NPR reports that some lawmakers are pushing legislation that would loosen those long-standing federal regulations, making silencers easier to buy for the general public. Rep. Jeff Duncan (R-South Carolina) proposed the Hearing Protection Act of 2017 in January and it has been referred to the House Subcommittee on Crime, Terrorism, Homeland Security, and Investigations. “This legislation is about safety — plain and simple,” Duncan said, in a statement after the bill was introduced. “I can’t tell you how better off the shooting sports enthusiasts would be if we had easier access to suppressors to help protect our hearing.” The silencer industry, gun-advocacy groups, and some shooting-sports groups are in support of the legislation. They argue that the silencer is unfairly regulated and vilified.

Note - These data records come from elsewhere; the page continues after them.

-- ==== Sys2Proof/Laws/PerInstr.lean ====
section
/-! SUPPORT. Statements made command by command: one lemma per constructor of Instr. -/

namespace Sys2Proof.Laws

/-! ### The shape of every command word (30_encoding.md R90 to R93, R98) -/

/-- The word of a command has no reserved bit set, no reserved `OP`, and `DIR` = 0 where there is no direction. -/
def CommandWordShape.Statement (i : Instr) : Prop :=
  rsvField (encode i) = 0#27 ∧ opField (encode i) ≠ 0x0#4 ∧ opField (encode i) ≠ 0x7#4
    ∧ (opField (encode i)).toNat < 0xB ∧ (i.shape = .lengthOnly → dirField (encode i) = 0#1)

theorem CommandWordShape.cdftF : CommandWordShape.Statement .cdftF := by unfold CommandWordShape.Statement; decide
theorem CommandWordShape.cdftI : CommandWordShape.Statement .cdftI := by unfold CommandWordShape.Statement; decide
theorem CommandWordShape.cdftoF : CommandWordShape.Statement .cdftoF := by unfold CommandWordShape.Statement; decide
theorem CommandWordShape.cdftoI : CommandWordShape.Statement .cdftoI := by unfold CommandWordShape.Statement; decide
theorem CommandWordShape.rdftF : CommandWordShape.Statement .rdftF := by unfold CommandWordShape.Statement; decide
theorem CommandWordShape.rdftI : CommandWordShape.Statement .rdftI := by unfold CommandWordShape.Statement; decide
theorem CommandWordShape.rdftoF : CommandWordShape.Statement .rdftoF := by unfold CommandWordShape.Statement; decide
theorem CommandWordShape.rdftoI : CommandWordShape.Statement .rdftoI := by unfold CommandWordShape.Statement; decide
theorem CommandWordShape.dctF : CommandWordShape.Statement .dctF := by unfold CommandWordShape.Statement; decide
theorem CommandWordShape.dctI : CommandWordShape.Statement .dctI := by unfold CommandWordShape.Statement; decide
theorem CommandWordShape.dstF : CommandWordShape.Statement .dstF := by unfold CommandWordShape.Statement; decide
theorem CommandWordShape.dstI : CommandWordShape.Statement .dstI := by unfold CommandWordShape.Statement; decide
theorem CommandWordShape.enstw : CommandWordShape.Statement .enstw := by unfold CommandWordShape.Statement; decide
theorem CommandWordShape.ensct : CommandWordShape.Statement .ensct := by unfold CommandWordShape.Statement; decide
theorem CommandWordShape.ensbr : CommandWordShape.Statement .ensbr := by unfold CommandWordShape.Statement; decide

end Sys2Proof.Laws
end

Gun-control groups and congressional Democrats are pushing against the legislation, citing recent mass shootings and assassinations of police as examples of why guns should be loud and their sound recognizable. David Chipman, a senior policy adviser at Americans for Responsible Solutions and a retired twenty-five-year ATF veteran, says a silencer is “a threat to public safety.” He mentions the case of Christopher Dorner, a former Los Angeles police officer who used silencers during a two-day killing spree; though statistics shows that Dorner’s case is a rare one. Data from the ATF finds that from 2012 to 2015, 390 silencers were recovered from crime scenes; 600,000 pistols were recovered over the same period.
Chipman and gun-control groups argue that the reason silencers are so rarely used in crime is because they have been heavily regulated since the 1930s. “Right now the system seems to be working,” Chipman says. “…so why fix what’s not broke?”
Jason Schauble, the chief revenue officer at SilencerCo, says there is a misconception about the purpose of the silencer. “Most people know what they see in movies,” adding “And they see, oh, it’s always a spy, you know, somebody who’s involved in some sort of combat scenario [using them]. And then also, the sound that it makes is very, very quiet compared to what really happens.”
He argues that a silencer is “essentially a muffler for a gun,” it doesn’t silence a gunshot, it only suppresses it. “It’s still loud enough to hear,” Schauble says. “It’s just not loud enough to do permanent damage to your hearing, which is what most people who shoot and hunt are looking for.”